На восточной окраине деревни, в месте крутого поворота реки, склон становился круче и казался более высоким, откуда открывался широкий перспективный вид долины реки. На вершине склона красовался двухэтажный дом-дворец с мезонином, принадлежащий местному помещику. Дом окружал обширный парк с искусственный бассейном в самом его центре. Круглый год в доме жила семья помещика. К дому, помимо большого парка с бассейном, примыкали огороды и пахотная земля. Дальше начиналась восточная окраина деревни. Она была заселена зависимыми от помещика крестьянами и имела довольно бедный внешний вид, по сравнению с примыкающей к ней средней частью деревни, именуемой местными жителями Селезнёвкой. Для крестьян Писаревки, жизнь в помещичьем доме-дворце представлялась просто райской, а его обитатели казались так прямо, какими-то, святыми небо-жителями.
На другой – западной окраине деревни находился дом другого помещика, он был менее привлекательным, казался немного запущенным, а принадлежащие помещику крестьяне западной части деревни выглядели намного беднее, чем селезнёвские и крестьяне восточной окраины.

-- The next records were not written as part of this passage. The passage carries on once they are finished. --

-- ==== Sys2Proof/Laws/State.lean ====
section
/-! SUPPORT. The laws of State's basic updates: what a register field reads after a write, and what each update leaves
alone, one lemma per update and field. -/

namespace Sys2Proof.Machine

/-! ### Register fields -/

/-- Two register fields of different place have different keys, whatever the indices. -/
theorem RegField.key_ne {f g : RegField} (i j : Nat) (h : f.reg * 64 + f.lo ≠ g.reg * 64 + g.lo) : f.key i ≠ g.key j := by
  unfold RegField.key; omega

/-- The same field at two indices below 2^32. -/
theorem RegField.key_index_ne (f : RegField) {i j : Nat} (hi : i < 4294967296) (hj : j < 4294967296) (h : i ≠ j) :
    f.key i ≠ f.key j := by
  unfold RegField.key; omega

@[simp] theorem State.rd_wr_self (s : State) (f : RegField) (i : Nat) (v : Val) : (s.wr f i v).rd f i = f.fit v := by
  simp [State.rd, State.wr]

theorem State.rd_wr_ne (s : State) {f g : RegField} {i j : Nat} (v : Val) (h : g.key j ≠ f.key i) :
    (s.wr f i v).rd g j = s.rd g j := by
  unfold State.rd State.wr
  exact Tab.get_set_ne _ _ _ _ h

theorem State.wrN_eq (s : State) (f : RegField) (i n : Nat) : s.wrN f i n = s.wr f i (BitVec.ofNat 64 n) := rfl
theorem State.set1_eq (s : State) (f : RegField) (i : Nat) : s.set1 f i = s.wr f i 1 := rfl
theorem State.clr_eq (s : State) (f : RegField) (i : Nat) : s.clr f i = s.wr f i 0 := rfl
theorem State.flag_eq (s : State) (f : RegField) (i : Nat) (b : Bool) : s.flag f i b = s.wr f i (if b then 1 else 0) := rfl
theorem State.bump_eq (s : State) (f : RegField) (i n : Nat) : s.bump f i n = s.wr f i (s.rd f i + BitVec.ofNat 64 n) := rfl

/-- A field's value after a write of a number to it. -/
theorem State.rdN_wrN_self (s : State) (f : RegField) (i n : Nat) (h : f.width ≤ 64) : (s.wrN f i n).rdN f i = n % 2 ^ f.width := by
  simp only [State.rdN, State.wrN_eq, State.rd_wr_self, RegField.fit, BitVec.toNat_setWidth, BitVec.toNat_ofNat]
  rw [Nat.mod_mod_of_dvd _ (Nat.pow_dvd_pow 2 h)]
  exact Nat.mod_eq_of_lt (Nat.lt_of_lt_of_le (Nat.mod_lt _ (Nat.two_pow_pos _)) (Nat.pow_le_pow_right (by decide) h))

/-- A one-bit field that was set reads 1. -/
theorem State.on_set1_self (s : State) (f : RegField) (i : Nat) (h : 0 < f.width) : (s.set1 f i).on f i = true := by
  simp only [State.on, State.set1_eq, State.rd_wr_self, RegField.fit]
  have : BitVec.setWidth 64 (BitVec.setWidth f.width (1 : Val)) = 1 := by
    apply BitVec.eq_of_toNat_eq
    have h2 : 2 ≤ 2 ^ f.width := Nat.le_trans (by decide : 2 ≤ 2 ^ 1) (Nat.pow_le_pow_right (by decide) h)
    simp [Nat.mod_eq_of_lt (Nat.lt_of_lt_of_le (by decide : 1 < 2) h2)]
  rw [beq_iff_eq]; exact this

/-- A one-bit field that was cleared reads 0. -/
theorem State.on_clr_self (s : State) (f : RegField) (i : Nat) : (s.clr f i).on f i = false := by
  simp [State.on, State.clr_eq, RegField.fit]

/-! ### Loops and conditions -/

@[simp] theorem State.each_nil {α : Type} (s : State) (f : α → State → State) : s.each [] f = s := rfl
@[simp] theorem State.each_cons {α : Type} (s : State) (x : α) (xs : List α) (f : α → State → State) :
    s.each (x :: xs) f = (f x s).each xs f := rfl
@[simp] theorem State.when_true (s : State) (f : State → State) : s.when true f = f s := rfl
@[simp] theorem State.when_false (s : State) (f : State → State) : s.when false f = s := rfl

/-- What every turn of a loop keeps, the loop keeps. -/
theorem State.each_keeps {α : Type} (P : State → Prop) (xs : List α) (f : α → State → State)
    (h : ∀ x t, P t → P (f x t)) : ∀ s, P s → P (s.each xs f) := by
  induction xs with
  | nil => exact fun s hs => hs
  | cons x xs ih => exact fun s hs => ih (f x s) (h x s hs)

/-- What a conditional step keeps in both cases. -/
theorem State.when_keeps (P : State → Prop) (c : Bool) (f : State → State) (h : ∀ t, P t → P (f t)) :
    ∀ s, P s → P (s.when c f) := by
  intro s hs; cases c
  · exact hs
  · exact h s hs

/-- A projection that no turn of a loop changes. -/
theorem State.each_same {α β : Type} (π : State → β) (xs : List α) (f : α → State → State)
    (h : ∀ x t, π (f x t) = π t) : ∀ s, π (s.each xs f) = π s := by
  induction xs with
  | nil => exact fun s => rfl
  | cons x xs ih => exact fun s => (ih (f x s)).trans (h x s)

/-- A projection that a conditional step does not change. -/
theorem State.when_same {β : Type} (π : State → β) (c : Bool) (f : State → State) (h : ∀ t, π (f t) = π t) (s : State) :
    π (s.when c f) = π s := by
  cases c
  · rfl
  · exact h s

/-! ### What each update leaves alone -/

@[simp] theorem State.wr_mem (s : State) (f : RegField) (i : Nat) (v : Val) : (s.wr f i v).mem = s.mem := rfl
@[simp] theorem State.wr_ports (s : State) (f : RegField) (i : Nat) (v : Val) : (s.wr f i v).ports = s.ports := rfl
@[simp] theorem State.wr_isl (s : State) (f : RegField) (i : Nat) (v : Val) : (s.wr f i v).isl = s.isl := rfl
@[simp] theorem State.wr_pnl (s : State) (f : RegField) (i : Nat) (v : Val) : (s.wr f i v).pnl = s.pnl := rfl
@[simp] theorem State.wr_str (s : State) (f : RegField) (i : Nat) (v : Val) : (s.wr f i v).str = s.str := rfl
@[simp] theorem State.wr_seq (s : State) (f : RegField) (i : Nat) (v : Val) : (s.wr f i v).seq = s.seq := rfl
@[simp] theorem State.wr_glz (s : State) (f : RegField) (i : Nat) (v : Val) : (s.wr f i v).glz = s.glz := rfl
@[simp] theorem State.wr_gso (s : State) (f : RegField) (i : Nat) (v : Val) : (s.wr f i v).gso = s.gso := rfl
@[simp] theorem State.wr_rows (s : State) (f : RegField) (i : Nat) (v : Val) : (s.wr f i v).rows = s.rows := rfl
@[simp] theorem State.wr_rings (s : State) (f : RegField) (i : Nat) (v : Val) : (s.wr f i v).rings = s.rings := rfl
@[simp] theorem State.wr_fin (s : State) (f : RegField) (i : Nat) (v : Val) : (s.wr f i v).fin = s.fin := rfl
@[simp] theorem State.wr_coats (s : State) (f : RegField) (i : Nat) (v : Val) : (s.wr f i v).coats = s.coats := rfl
@[simp] theorem State.wr_dma (s : State) (f : RegField) (i : Nat) (v : Val) : (s.wr f i v).dma = s.dma := rfl
@[simp] theorem State.wr_links (s : State) (f : RegField) (i : Nat) (v : Val) : (s.wr f i v).links = s.links := rfl
@[simp] theorem State.wr_colls (s : State) (f : RegField) (i : Nat) (v : Val) : (s.wr f i v).colls = s.colls := rfl
@[simp] theorem State.wr_early (s : State) (f : RegField) (i : Nat) (v : Val) : (s.wr f i v).early = s.early := rfl
@[simp] theorem State.wr_power (s : State) (f : RegField) (i : Nat) (v : Val) : (s.wr f i v).power = s.power := rfl
@[simp] theorem State.wr_therm (s : State) (f : RegField) (i : Nat) (v : Val) : (s.wr f i v).therm = s.therm := rfl
@[simp] theorem State.wr_sec (s : State) (f : RegField) (i : Nat) (v : Val) : (s.wr f i v).sec = s.sec := rfl
@[simp] theorem State.wr_host (s : State) (f : RegField) (i : Nat) (v : Val) : (s.wr f i v).host = s.host := rfl
@[simp] theorem State.wr_jnl (s : State) (f : RegField) (i : Nat) (v : Val) : (s.wr f i v).jnl = s.jnl := rfl
@[simp] theorem State.wr_boot (s : State) (f : RegField) (i : Nat) (v : Val) : (s.wr f i v).boot = s.boot := rfl
@[simp] theorem State.wr_always (s : State) (f : RegField) (i : Nat) (v : Val) : (s.wr f i v).always = s.always := rfl
@[simp] theorem State.wr_sbd (s : State) (f : RegField) (i : Nat) (v : Val) : (s.wr f i v).sbd = s.sbd := rfl
@[simp] theorem State.wr_sent (s : State) (f : RegField) (i : Nat) (v : Val) : (s.wr f i v).sent = s.sent := rfl
@[simp] theorem State.wr_free (s : State) (f : RegField) (i : Nat) (v : Val) : (s.wr f i v).free = s.free := rfl
@[simp] theorem State.wr_pending (s : State) (f : RegField) (i : Nat) (v : Val) : (s.wr f i v).pending = s.pending := rfl

@[simp] theorem State.wrN_mem (s : State) (f : RegField) (i n : Nat) : (s.wrN f i n).mem = s.mem := rfl
@[simp] theorem State.wrN_ports (s : State) (f : RegField) (i n : Nat) : (s.wrN f i n).ports = s.ports := rfl
@[simp] theorem State.wrN_isl (s : State) (f : RegField) (i n : Nat) : (s.wrN f i n).isl = s.isl := rfl
@[simp] theorem State.wrN_pnl (s : State) (f : RegField) (i n : Nat) : (s.wrN f i n).pnl = s.pnl := rfl
@[simp] theorem State.wrN_str (s : State) (f : RegField) (i n : Nat) : (s.wrN f i n).str = s.str := rfl
@[simp] theorem State.wrN_seq (s : State) (f : RegField) (i n : Nat) : (s.wrN f i n).seq = s.seq := rfl
@[simp] theorem State.wrN_glz (s : State) (f : RegField) (i n : Nat) : (s.wrN f i n).glz = s.glz := rfl
@[simp] theorem State.wrN_gso (s : State) (f : RegField) (i n : Nat) : (s.wrN f i n).gso = s.gso := rfl
@[simp] theorem State.wrN_rows (s : State) (f : RegField) (i n : Nat) : (s.wrN f i n).rows = s.rows := rfl
@[simp] theorem State.wrN_rings (s : State) (f : RegField) (i n : Nat) : (s.wrN f i n).rings = s.rings := rfl
@[simp] theorem State.wrN_fin (s : State) (f : RegField) (i n : Nat) : (s.wrN f i n).fin = s.fin := rfl
@[simp] theorem State.wrN_coats (s : State) (f : RegField) (i n : Nat) : (s.wrN f i n).coats = s.coats := rfl
@[simp] theorem State.wrN_dma (s : State) (f : RegField) (i n : Nat) : (s.wrN f i n).dma = s.dma := rfl
@[simp] theorem State.wrN_links (s : State) (f : RegField) (i n : Nat) : (s.wrN f i n).links = s.links := rfl
@[simp] theorem State.wrN_colls (s : State) (f : RegField) (i n : Nat) : (s.wrN f i n).colls = s.colls := rfl
@[simp] theorem State.wrN_early (s : State) (f : RegField) (i n : Nat) : (s.wrN f i n).early = s.early := rfl
@[simp] theorem State.wrN_power (s : State) (f : RegField) (i n : Nat) : (s.wrN f i n).power = s.power := rfl
@[simp] theorem State.wrN_therm (s : State) (f : RegField) (i n : Nat) : (s.wrN f i n).therm = s.therm := rfl
@[simp] theorem State.wrN_sec (s : State) (f : RegField) (i n : Nat) : (s.wrN f i n).sec = s.sec := rfl
@[simp] theorem State.wrN_host (s : State) (f : RegField) (i n : Nat) : (s.wrN f i n).host = s.host := rfl
@[simp] theorem State.wrN_jnl (s : State) (f : RegField) (i n : Nat) : (s.wrN f i n).jnl = s.jnl := rfl
@[simp] theorem State.wrN_boot (s : State) (f : RegField) (i n : Nat) : (s.wrN f i n).boot = s.boot := rfl
@[simp] theorem State.wrN_always (s : State) (f : RegField) (i n : Nat) : (s.wrN f i n).always = s.always := rfl
@[simp] theorem State.wrN_sbd (s : State) (f : RegField) (i n : Nat) : (s.wrN f i n).sbd = s.sbd := rfl
@[simp] theorem State.wrN_sent (s : State) (f : RegField) (i n : Nat) : (s.wrN f i n).sent = s.sent := rfl
@[simp] theorem State.wrN_free (s : State) (f : RegField) (i n : Nat) : (s.wrN f i n).free = s.free := rfl
@[simp] theorem State.wrN_pending (s : State) (f : RegField) (i n : Nat) : (s.wrN f i n).pending = s.pending := rfl

@[simp] theorem State.set1_mem (s : State) (f : RegField) (i : Nat) : (s.set1 f i).mem = s.mem := rfl
@[simp] theorem State.set1_ports (s : State) (f : RegField) (i : Nat) : (s.set1 f i).ports = s.ports := rfl
@[simp] theorem State.set1_isl (s : State) (f : RegField) (i : Nat) : (s.set1 f i).isl = s.isl := rfl
@[simp] theorem State.set1_pnl (s : State) (f : RegField) (i : Nat) : (s.set1 f i).pnl = s.pnl := rfl
@[simp] theorem State.set1_str (s : State) (f : RegField) (i : Nat) : (s.set1 f i).str = s.str := rfl
@[simp] theorem State.set1_seq (s : State) (f : RegField) (i : Nat) : (s.set1 f i).seq = s.seq := rfl
@[simp] theorem State.set1_glz (s : State) (f : RegField) (i : Nat) : (s.set1 f i).glz = s.glz := rfl
@[simp] theorem State.set1_gso (s : State) (f : RegField) (i : Nat) : (s.set1 f i).gso = s.gso := rfl
@[simp] theorem State.set1_rows (s : State) (f : RegField) (i : Nat) : (s.set1 f i).rows = s.rows := rfl
@[simp] theorem State.set1_rings (s : State) (f : RegField) (i : Nat) : (s.set1 f i).rings = s.rings := rfl
@[simp] theorem State.set1_fin (s : State) (f : RegField) (i : Nat) : (s.set1 f i).fin = s.fin := rfl
@[simp] theorem State.set1_coats (s : State) (f : RegField) (i : Nat) : (s.set1 f i).coats = s.coats := rfl
@[simp] theorem State.set1_dma (s : State) (f : RegField) (i : Nat) : (s.set1 f i).dma = s.dma := rfl
@[simp] theorem State.set1_links (s : State) (f : RegField) (i : Nat) : (s.set1 f i).links = s.links := rfl
@[simp] theorem State.set1_colls (s : State) (f : RegField) (i : Nat) : (s.set1 f i).colls = s.colls := rfl
@[simp] theorem State.set1_early (s : State) (f : RegField) (i : Nat) : (s.set1 f i).early = s.early := rfl
@[simp] theorem State.set1_power (s : State) (f : RegField) (i : Nat) : (s.set1 f i).power = s.power := rfl
@[simp] theorem State.set1_therm (s : State) (f : RegField) (i : Nat) : (s.set1 f i).therm = s.therm := rfl
@[simp] theorem State.set1_sec (s : State) (f : RegField) (i : Nat) : (s.set1 f i).sec = s.sec := rfl
@[simp] theorem State.set1_host (s : State) (f : RegField) (i : Nat) : (s.set1 f i).host = s.host := rfl
@[simp] theorem State.set1_jnl (s : State) (f : RegField) (i : Nat) : (s.set1 f i).jnl = s.jnl := rfl
@[simp] theorem State.set1_boot (s : State) (f : RegField) (i : Nat) : (s.set1 f i).boot = s.boot := rfl
@[simp] theorem State.set1_always (s : State) (f : RegField) (i : Nat) : (s.set1 f i).always = s.always := rfl
@[simp] theorem State.set1_sbd (s : State) (f : RegField) (i : Nat) : (s.set1 f i).sbd = s.sbd := rfl
@[simp] theorem State.set1_sent (s : State) (f : RegField) (i : Nat) : (s.set1 f i).sent = s.sent := rfl
@[simp] theorem State.set1_free (s : State) (f : RegField) (i : Nat) : (s.set1 f i).free = s.free := rfl
@[simp] theorem State.set1_pending (s : State) (f : RegField) (i : Nat) : (s.set1 f i).pending = s.pending := rfl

Средняя часть деревни, именуемая Селезнёвкой, принадлежала еще одному помещику – графу, который сам никогда не жил в своём поместье, не имел тут и дома и превратил принадлежащие ему земли в хозрасчетное предприятие по европейскому образцу. Земля была засажена яблонями зимних промысловых сортов. Принадлежащие помещику крестьяне были освобождены от крепостной зависимости еще раньше крестьянской реформы 1861-го года. Селезневские крестьяне были, в какой-то мере, независимыми, работали главным образом на себя, имели какой-никакой достаток и даже запас. Они и по общественному положению считались в деревне выше крестьян восточной и западной части. Крестьяне Селезневки и сами себя ставили выше подневольных помещичьих крестьян восточной и западной части. Такое положение сохранялось и позже, вплоть до революции 1917-го года. Таким образом, деревня была разделена административно на три почти равные по территории части.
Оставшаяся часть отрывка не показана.